Africa faces a number of developmental challenges, in order to overcome these challenges sub-Saharan Africa needs both China and America’s assistance.  The fundamental issue at the root of sub-Sahara Africa’s problems is lack of good governance. Some of the causes of poor governance relate to Africa’s colonial legacy that did little to develop strong democratic institutions. Half a century later, after most of Africa’s nations gained independence, things are slowly changing. African states are increasingly becoming more confident in their ability to govern and choose their own development partners. It is with this new found confidence that Africa has embraced partnership with China despite criticism from Washington and the human rights (NGO) community, which has generally opposed this partnership.

Tanzania, Ghana, Zambia and Ghana are amongst a long list of countries that have benefited significantly from Afro-Chinese partnership. These countries are currently among the world's 10 fastest-growing economies. This has led to the speculation that sub-Saharan Africa as the next frontier for economic growth. While addressing business leaders in South Africa during her visit Hillary Clinton acknowledged Africa’s “enormous economic growth” in the face of global economic challenges.  A considerable fraction of this economic growth she was praised is directly comes from Afro-Sino partnerships.
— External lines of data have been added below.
-- ==== Sys2Proof/Machine/Sequencer.lean ====
section
/-! DEFINITION. One cycle of the sequencer for a given halt word (40_step_and_halt.md R140, R144), and a run of cycles. -/

namespace Sys2Proof.Machine

/-- Decode a fetched word and run it; a rejected word raises its exception (40_step_and_halt.md R140,
30_encoding.md R124). -/
def execWord (halt w : Word) (s : State) : Host.Outcome State Fault Refusal :=
  match decodeWith halt w with
  | .ok i => exec i s
  | .error r => .next (s.raise (rejectCause w r))

/-- Fetch a word and run it; a fetch outside memory raises its exception (40_step_and_halt.md R140). -/
def cycle (halt : Word) (s : State) : Host.Outcome State Fault Refusal :=
  match s.fetch with
  | .ok w => execWord halt w s
  | .error c => .next (s.raise c)

/-- `Step()` for a given halt word. In a halted or faulted state there is no further step
(40_step_and_halt.md R140, R144). -/
def stepWith (halt : Word) (s : State) : Host.Outcome State Fault Refusal :=
  match s.fault with
  | some r => .fault (.faulted r)
  | none => if s.halted then .fault .halted else cycle halt s

/-- How far a run has come (40_step_and_halt.md R144, R145). -/
inductive RunEnd where
  /-- The run ended normally in this state: `halted` = 1. -/
  | normal (s : State)
  /-- The run ended in error in this state with this fault record. -/
  | error (s : State) (r : FaultRecord)
  /-- The run has not ended: the model's step count ran out, which is no event of the machine
  (92_eei_decisions.md D25). -/
  | running (s : State)
  deriving DecidableEq, Repr

/-- Whether a state ends the run, and how (40_step_and_halt.md R145). -/
def State.runEnd (s : State) : RunEnd :=
  match s.fault with
  | some r => .error s r
  | none => if s.halted then .normal s else .running s

/-- The run from a state, for at most `k` cycles (40_step_and_halt.md R144). -/
def runWith (halt : Word) : Nat → State → RunEnd
  | 0, s => s.runEnd
  | k + 1, s =>
    match stepWith halt s with
    | .next t => runWith halt k t
    | _ => s.runEnd

/-- The exit status the host reports: zero for a normal end, non-zero for an error (70_reset_and_hazards.md R305);
a run that never ends has none. -/
def RunEnd.exitZero : RunEnd → Option Bool
  | .normal _ => some true
  | .error _ _ => some false
  | .running _ => none

end Sys2Proof.Machine
end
Africa has benefited greatly from partnering with China. China has brought much-needed capital investment to a continent that has suffered from years of capital flight. Chinese investments on the continent have extended to transport, education and health infrastructure. China has offered over 20,000 scholarships to African government officials for training in China. This will aid in human skills capacity development. China has also given Africa access to low-cost consumer goods. The emergence of a strong China as an alternative destination for Africa’s resources has also resulted in African countries having greater bargaining power, thus Africa has been getting the best value for its resources in the commodity market.


Through aggressive deal-making, China has dramatically increased its economic footprint in Africa
(Image/graphic via Fast Company)


The worrying trend however has been that the bulk of sub-Saharan Africa’s exports to China have largely been unprocessed raw materials. The current growth model which is largely based on resource extraction and the export of raw materials is unsustainable and greatly favours China. In order to make current economic gains on the continent permanent there should be a new drive towards value addition to Africa’s resources (value-added products from African raw materials made in Africa). This should be the next step in Africa’s economic growth path.  Sub-Saharan African leaders should seek to negotiate better trade agreements that encourage greater investment in Africa’s raw material processing industries.

Though, as African leaders pursue greater economic growth, the continent’s democracy and human rights issues – on which it is thoroughly lacking – should not be put off Africa’s development agenda.  China represents a great opportunity for Africa as well as a geostrategic challenge to America. Instead of discouraging Africa’s partnership with China, America should find other innovative ways of encouraging African leaders to pursue political reforms as part of their development plan.

Edson Charikinya is a Zimbabwean born Chemical Engineer based in South Africa. He is the founder and Operations Director of Innovartis Technology Systems, a Pan-African technology group ​​delivering technology solutions and services to African communities and small-to-medium sized enterprises. He holds an MSc in Chemical Engineering and is currently a Ph.D. candidate at the University of Stellenbosch.